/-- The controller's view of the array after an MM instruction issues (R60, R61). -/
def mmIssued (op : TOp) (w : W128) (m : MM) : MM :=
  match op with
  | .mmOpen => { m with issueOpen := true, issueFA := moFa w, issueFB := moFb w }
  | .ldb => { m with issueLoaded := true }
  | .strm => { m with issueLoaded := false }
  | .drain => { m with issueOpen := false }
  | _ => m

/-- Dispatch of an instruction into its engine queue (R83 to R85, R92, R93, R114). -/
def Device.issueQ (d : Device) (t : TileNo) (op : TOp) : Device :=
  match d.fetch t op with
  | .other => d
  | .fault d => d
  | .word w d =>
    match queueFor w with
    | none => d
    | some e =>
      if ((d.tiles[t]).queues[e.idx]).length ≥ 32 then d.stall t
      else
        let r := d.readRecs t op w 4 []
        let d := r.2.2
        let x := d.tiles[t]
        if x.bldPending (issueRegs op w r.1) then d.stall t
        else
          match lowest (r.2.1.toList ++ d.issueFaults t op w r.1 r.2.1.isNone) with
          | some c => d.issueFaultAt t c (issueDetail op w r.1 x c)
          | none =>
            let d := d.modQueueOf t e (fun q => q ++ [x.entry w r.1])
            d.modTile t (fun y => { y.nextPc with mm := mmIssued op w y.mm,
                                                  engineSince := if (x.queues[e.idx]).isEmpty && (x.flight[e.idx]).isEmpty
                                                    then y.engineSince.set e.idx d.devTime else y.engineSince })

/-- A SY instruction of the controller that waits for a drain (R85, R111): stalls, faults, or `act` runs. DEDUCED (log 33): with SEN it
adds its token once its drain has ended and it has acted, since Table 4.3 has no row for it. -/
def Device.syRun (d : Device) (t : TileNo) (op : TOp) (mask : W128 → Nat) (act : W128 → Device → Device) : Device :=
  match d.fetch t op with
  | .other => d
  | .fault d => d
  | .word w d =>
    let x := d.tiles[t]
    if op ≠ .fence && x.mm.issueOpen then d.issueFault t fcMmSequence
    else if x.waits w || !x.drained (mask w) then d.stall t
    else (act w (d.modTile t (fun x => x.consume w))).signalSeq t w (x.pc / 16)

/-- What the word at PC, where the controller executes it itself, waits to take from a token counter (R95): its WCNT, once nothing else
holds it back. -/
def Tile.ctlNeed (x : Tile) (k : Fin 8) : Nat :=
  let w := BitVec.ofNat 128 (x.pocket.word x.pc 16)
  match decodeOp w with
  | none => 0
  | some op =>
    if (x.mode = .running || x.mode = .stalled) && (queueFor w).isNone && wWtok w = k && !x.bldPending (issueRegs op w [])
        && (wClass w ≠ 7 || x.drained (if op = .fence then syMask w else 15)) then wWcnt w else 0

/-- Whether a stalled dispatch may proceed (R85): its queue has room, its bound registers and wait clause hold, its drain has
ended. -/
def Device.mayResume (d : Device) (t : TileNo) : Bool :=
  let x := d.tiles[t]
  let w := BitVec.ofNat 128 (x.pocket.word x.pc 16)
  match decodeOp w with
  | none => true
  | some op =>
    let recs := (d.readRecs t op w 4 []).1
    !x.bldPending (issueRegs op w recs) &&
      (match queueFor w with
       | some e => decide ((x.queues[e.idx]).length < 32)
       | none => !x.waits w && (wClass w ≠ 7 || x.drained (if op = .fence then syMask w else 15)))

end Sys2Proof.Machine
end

========================

• [Problem description] Output the records above precisely.

• [Finished task]
/-- The controller's view of the array after an MM instruction issues (R60, R61). -/
def mmIssued (op : TOp) (w : W128) (m : MM) : MM :=
  match op with
  | .mmOpen => { m with issueOpen := true, issueFA := moFa w, issueFB := moFb w }
  | .ldb => { m with issueLoaded := true }
  | .strm => { m with issueLoaded := false }
  | .drain => { m with issueOpen := false }
  | _ => m

/-- Dispatch of an instruction into its engine queue (R83 to R85, R92, R93, R114). -/
def Device.issueQ (d : Device) (t : TileNo) (op : TOp) : Device :=
  match d.fetch t op with
  | .other => d
  | .fault d => d
  | .word w d =>
    match queueFor w with
    | none => d
    | some e =>
      if ((d.tiles[t]).queues[e.idx]).length ≥ 32 then d.stall t
      else
        let r := d.readRecs t op w 4 []
        let d := r.2.2
        let x := d.tiles[t]
        if x.bldPending (issueRegs op w r.1) then d.stall t
        else
          match lowest (r.2.1.toList ++ d.issueFaults t op w r.1 r.2.1.isNone) with
          | some c => d.issueFaultAt t c (issueDetail op w r.1 x c)
          | none =>
            let d := d.modQueueOf t e (fun q => q ++ [x.entry w r.1])
            d.modTile t (fun y => { y.nextPc with mm := mmIssued op w y.mm,
                                                  engineSince := if (x.queues[e.idx]).isEmpty && (x.flight[e.idx]).isEmpty
                                                    then y.engineSince.set e.idx d.devTime else y.engineSince })

/-- A SY instruction of the controller that waits for a drain (R85, R111): stalls, faults, or `act` runs. DEDUCED (log 33): with SEN it
adds its token once its drain has ended and it has acted, since Table 4.3 has no row for it. -/
def Device.syRun (d : Device) (t : TileNo) (op : TOp) (mask : W128 → Nat) (act : W128 → Device → Device) : Device :=
  match d.fetch t op with
  | .other => d
  | .fault d => d
  | .word w d =>
    let x := d.tiles[t]
    if op ≠ .fence && x.mm.issueOpen then d.issueFault t fcMmSequence
    else if x.waits w || !x.drained (mask w) then d.stall t
    else (act w (d.modTile t (fun x => x.consume w))).signalSeq t w (x.pc / 16)

/-- What the word at PC, where the controller executes it itself, waits to take from a token counter (R95): its WCNT, once nothing else
holds it back. -/
def Tile.ctlNeed (x : Tile) (k : Fin 8) : Nat :=
  let w := BitVec.ofNat 128 (x.pocket.word x.pc 16)
  match decodeOp w with
  | none => 0
  | some op =>
    if (x.mode = .running || x.mode = .stalled) && (queueFor w).isNone && wWtok w = k && !x.bldPending (issueRegs op w [])
        && (wClass w ≠ 7 || x.drained (if op = .fence then syMask w else 15)) then wWcnt w else 0

/-- Whether a stalled dispatch may proceed (R85): its queue has room, its bound registers and wait clause hold, its drain has
ended. -/
def Device.mayResume (d : Device) (t : TileNo) : Bool :=
  let x := d.tiles[t]
  let w := BitVec.ofNat 128 (x.pocket.word x.pc 16)
  match decodeOp w with
  | none => true
  | some op =>
    let recs := (d.readRecs t op w 4 []).1
    !x.bldPending (issueRegs op w recs) &&
      (match queueFor w with
       | some e => decide ((x.queues[e.idx]).length < 32)
       | none => !x.waits w && (wClass w ≠ 7 || x.drained (if op = .fence then syMask w else 15)))

end Sys2Proof.Machine
end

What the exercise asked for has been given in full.